RECORDS START

/-- The spec's own worked words (R136, R144, R146, R149 and the reference entries) decode to the instructions they stand for. -/
def Obligations.WorkedWordsDecode : Prop :=
  decode 0x0000004004341003 0 = .ok (.cmpltni { g := 0, xd := 1, xa := 13, imm := 0x40 }) ∧
  decode 0xFFFFFFFE00006041 0 = .ok (.loop { g := 0, xa := 6, xb := 0, aux := 0, off := 0xFFFFFFFE }) ∧
  decode 0x0000000000000043 0 = .ok (.halt { g := 0, xd := 0, xa := 0, sreg := 0, imm := 0 }) ∧
  decode 0x0000001000000043 0 = .ok (.yield { g := 0, xd := 0, xa := 0, sreg := 0, imm := 0 }) ∧
  decode 0x0000002000000043 0 = .ok (.nop { g := 0, xd := 0, xa := 0, sreg := 0, imm := 0 }) ∧
  decode 0x0000004001005043 0 = .ok (.sysr { g := 0, xd := 5, xa := 0, sreg := 1, imm := 0 })

/-- R67, R68, R79, R118, R146: at the turn of a stream that may issue, and whose context the Rearguard's copy matches, the words at
its PC are fetched, and the step is exec of the instruction that they decode to, with what issuing brings besides around it. -/
def StreamTurnRunsInstruction : Prop :=
  ∀ (s : State) (k : Nat) (late : Bool) (ts : List Turn) (w0 w1 : Word) (s1 s2 t : State) (i : Instr),
    s.tape = .issue k late :: ts →
    let b : State := { s with tape := ts }
    let a := b.acting k .sequencer late
    let c := a.serve k 0
    b.hasStream k = true → a.mayIssue k = true →
    c.fetchWord (c.physOf c.cur) c.launchNo c.st.pc.toNat false = (.word w0, s1) →
    (if isLong w0 then s1.fetchWord (s1.physOf s1.cur) s1.launchNo (c.st.pc.toNat + 8) true = (.word w1, s2)
     else s2 = s1 ∧ w1 = 0) →
    decode w0 w1 = .ok i → s2.rearguard k 0 = none → exec i (s2.endYield k) = .next t →
    step s = .next (b.afterTurn (s2.afterIssue k i t) (some k))

/-- R118, R146, R153: where no Rearguard holds a copy, no stream has yielded and no newcomer waits, nothing is added around exec but the
note of the cycle in which a tile has been written or set. -/
def IssueAddsNothing : Prop :=
  ∀ (s b t : State) (k : Nat) (i : Instr), t.shadow = [] → (∀ e ∈ t.streams, e.2.yielded = []) → t.newcomers = [] →
    (t.stream k).passed = [] →
    let u := b.afterTurn (s.afterIssue k i t) (some k)
    u = { t with orders := u.orders } ∧
    (b.tiles = t.tiles → (∀ f, i ≠ .tquota f ∧ i ≠ .treset f) → u = t)

/-- R65, R115, R131, R146: a stream that is not ready, or that is not the next of its core's round, does not issue at its turn. A turn of
a stream that no launch has is none: such a turn is the model's tape's, its choice (log entry 5). -/
def TurnsOfStreamsThatMayNotIssue : Prop :=
  ∀ (s : State) (k : Nat) (late : Bool) (ts : List Turn), s.tape = .issue k late :: ts →
    let b : State := { s with tape := ts }
    let a := b.acting k .sequencer late
    (b.hasStream k = true → a.mayIssue k = false → step s = .next (b.afterTurn a (some k))) ∧
    (b.hasStream k = false → step s = .fault .unschedulable)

RECORDS END

■ WHAT YOU ARE ASKED TO DO
Within the listing above, extract exactly the lines from the line with "else s2 = s1 ∧ w1 = 0) →" to the line with "note of the", the two named lines included, and no others.

■ RESULT OF THIS EXERCISE
     else s2 = s1 ∧ w1 = 0) →
    decode w0 w1 = .ok i → s2.rearguard k 0 = none → exec i (s2.endYield k) = .next t →
    step s = .next (b.afterTurn (s2.afterIssue k i t) (some k))

/-- R118, R146, R153: where no Rearguard holds a copy, no stream has yielded and no newcomer waits, nothing is added around exec but the
note of the cycle in which a tile has been written or set. -/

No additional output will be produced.